→ Required work:
Taking the records line by line, how many lines contain the word "exactly"? Answer with the number only.

[Collected data]
-- ==== Sys2Proof/Decode.lean ====
section
/-! DEFINITION. The three encodings of 30_encoding.md: words at the port, their decoder (total, rejecting by name) and,
after it, the encoder; the decoder of the block's wire output (R73); the opcode table's words; the text syntax of R77. -/

namespace Sys2Proof

/-- One argument of a host operation as the host writes it: R76 gives typed argument lists and no byte layout, so the
types are kept and the values are unbounded (log 6). -/
inductive Arg where
  | num (n : Nat)
  | bytes (l : List Nat)
  | absent
  deriving DecidableEq, Repr

/-- A word at the block's port (log 6, log 7): a host operation (R76); a UPDI frame (R63) with the count of the REPEAT
before it, which fixes the frame's length (R73); an NVM controller command code (R74). -/
inductive PortWord where
  | op (code : Nat) (args : List Arg)
  | frame (rep : Nat) (bytes : List Byte)
  | nvm (code : Byte)
  deriving DecidableEq, Repr

/-- Why a word is no instruction. -/
inductive Reject where
  /-- an operation code not in R76 -/
  | unknownCode (code : Nat)
  /-- the wrong number of arguments, R79 -/
  | argumentCount
  /-- an argument of the wrong type, R79 -/
  | argumentType
  /-- a CS address above 0xF, R69, R79 -/
  | csAddressRange (a : Nat)
  /-- an address above 0xFFFF, R79 -/
  | addressRange (addr : Nat)
  /-- a byte above 0xFF, R79 -/
  | byteRange (b : Nat)
  /-- a KEY argument whose length is not KEY_LEN, R79 -/
  | keyLength (n : Nat)
  /-- a frame that does not open with SYNC, R61 -/
  | noSync
  /-- a frame shorter than its opcode's length, R73 -/
  | truncated
  /-- bytes after a frame's end, R73 -/
  | trailing
  /-- an opcode the block never emits, R75 -/
  | unemittedOpcode (op : Byte)
  /-- a command code not in R74 -/
  | unknownCommand (code : Byte)
  /-- a line that R77 does not give -/
  | badLine
  deriving DecidableEq, Repr

/-- What a decoder answers. -/
inductive Decoded (α : Type) where
  | ok (a : α)
  | reject (r : Reject)
  deriving DecidableEq, Repr

def Decoded.bind {α β : Type} (d : Decoded α) (f : α → Decoded β) : Decoded β :=
  match d with
  | .ok a => f a
  | .reject r => .reject r

/-! ## Host operations (R76, R79) -/

def toByte (n : Nat) : Decoded Byte :=
  if n ≤ 0xFF then .ok (BitVec.ofNat 8 n) else .reject (.byteRange n)

def toBytes : List Nat → Decoded (List Byte)
  | [] => .ok []
  | n :: ns => (toByte n).bind fun b => (toBytes ns).bind fun bs => .ok (b :: bs)

def argCs : Arg → Decoded CsAddr
  | .num n => if n ≤ 0xF then .ok (BitVec.ofNat 4 n) else .reject (.csAddressRange n)
  | .bytes _ => .reject .argumentType
  | .absent => .reject .argumentType

def argByte : Arg → Decoded Byte
  | .num n => toByte n
  | .bytes _ => .reject .argumentType
  | .absent => .reject .argumentType

def argAddr : Arg → Decoded Addr
  | .num n => if n ≤ 0xFFFF then .ok (BitVec.ofNat 16 n) else .reject (.addressRange n)
  | .bytes _ => .reject .argumentType
  | .absent => .reject .argumentType

def argNat : Arg → Decoded Nat
  | .num n => .ok n
  | .bytes _ => .reject .argumentType
  | .absent => .reject .argumentType

def argBytes : Arg → Decoded (List Byte)
  | .num _ => .reject .argumentType
  | .bytes l => toBytes l
  | .absent => .reject .argumentType

def argFuse : Arg → Decoded (Option (List Byte))
  | .num _ => .reject .argumentType
  | .bytes l => (toBytes l).bind fun bs => .ok (some bs)
  | .absent => .ok none

/-- A key has exactly `KEY_LEN` bytes (R79). -/
def checkKey (p : Params) (k : List Byte) : Decoded (List Byte) :=
  if k.length = p.keyLen then .ok k else .reject (.keyLength k.length)

def args0 (i : Instr) : List Arg → Decoded Instr
  | [] => .ok i
  | _ :: _ => .reject .argumentCount

def args1 {α : Type} (f : Arg → Decoded α) (mk : α → Instr) : List Arg → Decoded Instr
  | [x] => (f x).bind fun a => .ok (mk a)
  | [] => .reject .argumentCount
  | _ :: _ :: _ => .reject .argumentCount

def args2 {α β : Type} (f : Arg → Decoded α) (g : Arg → Decoded β) (mk : α → β → Instr) : List Arg → Decoded Instr
  | [x, y] => (f x).bind fun a => (g y).bind fun b => .ok (mk a b)
  | [] => .reject .argumentCount
  | [_] => .reject .argumentCount
  | _ :: _ :: _ :: _ => .reject .argumentCount

/-- The host operation codes of R76. -/
def decodeHost (p : Params) (code : Nat) (args : List Arg) : Decoded Instr :=
  match code with
  | 0x01 => args0 .phyInit args
  | 0x02 => args1 argBytes .phySend args
  | 0x03 => args1 argNat .phyRecv args
  | 0x04 => args0 .phyDoubleBreak args
  | 0x05 => args0 .phyClose args
  | 0x10 => args1 argCs .ldcs args
  | 0x11 => args2 argCs argByte .stcs args
  | 0x12 => args1 argAddr .lds args
  | 0x13 => args2 argAddr argByte .sts args
  | 0x14 => args1 argAddr .setPtr args
  | 0x15 => args1 argNat .repeatN args
  | 0x16 => args1 argBytes .burstWrite args
  | 0x17 => args1 argNat .burstRead args
  | 0x18 => args1 (fun x => (argBytes x).bind (checkKey p)) .key args
  | 0x19 => args0 .linkInit args
  | 0x20 => args0 .resetToggle args
  | 0x21 => args0 .enterProg args
  | 0x22 => args0 .exitProg args
  | 0x23 => args0 .waitReady args
  | 0x24 => args1 argByte .execNvmCmd args
  | 0x25 => args0 .chipErase args
  | 0x26 => args2 argAddr argBytes .pageWrite args
  | 0x27 => args2 argAddr argNat .pageRead args
  | 0x28 => args1 argAddr .pageErase args
  | 0x30 => args2 argBytes argFuse .setImage args
  | 0x31 => args0 .passChipErase args
  | 0x32 => args0 .passBlankCheck args
  | 0x33 => args0 .passProgram args
  | 0x34 => args0 .passVerify args
  | _ => .reject (.unknownCode code)

/-! ## UPDI frames (R61 to R73) -/

/-- Opcode bytes of R62 to R67. -/
def opLdcs : Byte := 0x80#8
def opStcs : Byte := 0xC0#8
def opLds : Byte := 0x04#8
def opSts : Byte := 0x44#8
def opStPtr : Byte := 0x69#8
def opStPtrInc : Byte := 0x64#8
def opLdPtrInc : Byte := 0x24#8
def opRepeat : Byte := 0xA0#8
def opKey : Byte := 0xE0#8

/-- `op[7:4]`, the part the table's mask 0xF0 keeps (R64). -/
def opHigh (op : Byte) : Byte := op &&& 0xF0#8

/-- An address from its two bytes, low byte first (R45, R68). -/
def addrOfBytes (lo hi : Byte) : Addr := hi ++ lo

/-- `addr[7:0]` and `addr[15:8]` (R68). -/
def addrLo (addr : Addr) : Byte := addr.extractLsb' 0 8
def addrHi (addr : Addr) : Byte := addr.extractLsb' 8 8

/-- A frame after SYNC: opcode byte, then the operand bytes (R63, R73). `rep` is the count of the REPEAT before it, one
where there is none: the number of data bytes of `ST *(ptr++)` and of `LD *(ptr++)` (R73). -/
def decodeOpcode (p : Params) (rep : Nat) (op : Byte) (rest : List Byte) : Decoded (Instr × List Byte) :=
  if opHigh op = opLdcs then .ok (.ldcsFrame (op.setWidth 4), rest)
  else if opHigh op = opStcs then
    match rest with
    | v :: r => .ok (.stcsFrame (op.setWidth 4) v, r)
    | [] => .reject .truncated
  else if op = opLds then
    match rest with
    | lo :: hi :: r => .ok (.ldsFrame (addrOfBytes lo hi), r)
    | _ => .reject .truncated
  else if op = opSts then
    match rest with
    | lo :: hi :: v :: r => .ok (.stsFrame (addrOfBytes lo hi) v, r)
    | _ => .reject .truncated
  else if op = opStPtr then
    match rest with
    | lo :: hi :: r => .ok (.stPtr (addrOfBytes lo hi), r)
    | _ => .reject .truncated
  else if op = opStPtrInc then
    if rest.length < rep then .reject .truncated
    else .ok (.stPtrInc (rest.take rep), rest.drop rep)
  else if op = opLdPtrInc then .ok (.ldPtrInc rep, rest)
  else if op = opRepeat then
    match rest with
    | n :: r => .ok (.repeatFrame n, r)
    | [] => .reject .truncated
  else if op = opKey then
    if rest.length < p.keyLen then .reject .truncated
    else .ok (.keyFrame (rest.take p.keyLen).reverse, rest.drop p.keyLen)
  else .reject (.unemittedOpcode op)

/-- The first frame of a byte stream and the bytes after it. -/
def decodeFrame (p : Params) (rep : Nat) : List Byte → Decoded (Instr × List Byte)
  | sync :: op :: rest => if sync = p.sync then decodeOpcode p rep op rest else .reject .noSync
  | _ => .reject .truncated

/-- The REPEAT count in force after a frame: `n` after `REPEAT n`, one after any other. DESIGN CHOICE (log 26): R42 has
the count "consumed by the next pointer access" and also by "the next single load/store opcode", and the block itself
always sends the burst next; here a frame between the two ends the count. -/
def repAfter (i : Instr) : Nat :=
  match i with
  | .repeatFrame count => count.toNat + 1
  | _ => 1

/-- Every frame of the block's outbound bytes, in order (R73); each frame takes at least one byte, so the number of
bytes is fuel enough. DESIGN CHOICE (log 28): a frame that a failed acknowledge cut short, an STS without its value byte
(R97) or a burst stopped early (R100), is not told from a whole one: the bytes it lacks are taken from what follows it,
and at the end of the stream it is rejected as truncated. -/
def decodeStream (p : Params) : Nat → Nat → List Byte → Decoded (List Instr)
  | _, _, [] => .ok []
  | 0, _, _ :: _ => .reject .trailing
  | fuel + 1, rep, b :: bs =>
    (decodeFrame p rep (b :: bs)).bind fun r =>
      (decodeStream p fuel (repAfter r.1) r.2).bind fun is => .ok (r.1 :: is)

def decodeWire (p : Params) (bytes : List Byte) : Decoded (List Instr) := decodeStream p bytes.length 1 bytes

/-! ## NVM controller commands (R74) -/

def decodeNvm (p : Params) (code : Byte) : Decoded Instr :=
  if code = p.cmdWp then .ok .cmdWp
  else if code = p.cmdEr then .ok .cmdEr
  else if code = p.cmdPbc then .ok .cmdPbc
  else if code = p.cmdCher then .ok .cmdCher
  else .reject (.unknownCommand code)

/-! ## The port's decoder -/

/-- A frame word holds exactly one frame. -/
def wholeFrame (r : Instr × List Byte) : Decoded Instr :=
  if r.2 = [] then .ok r.1 else .reject .trailing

→ Response area:
2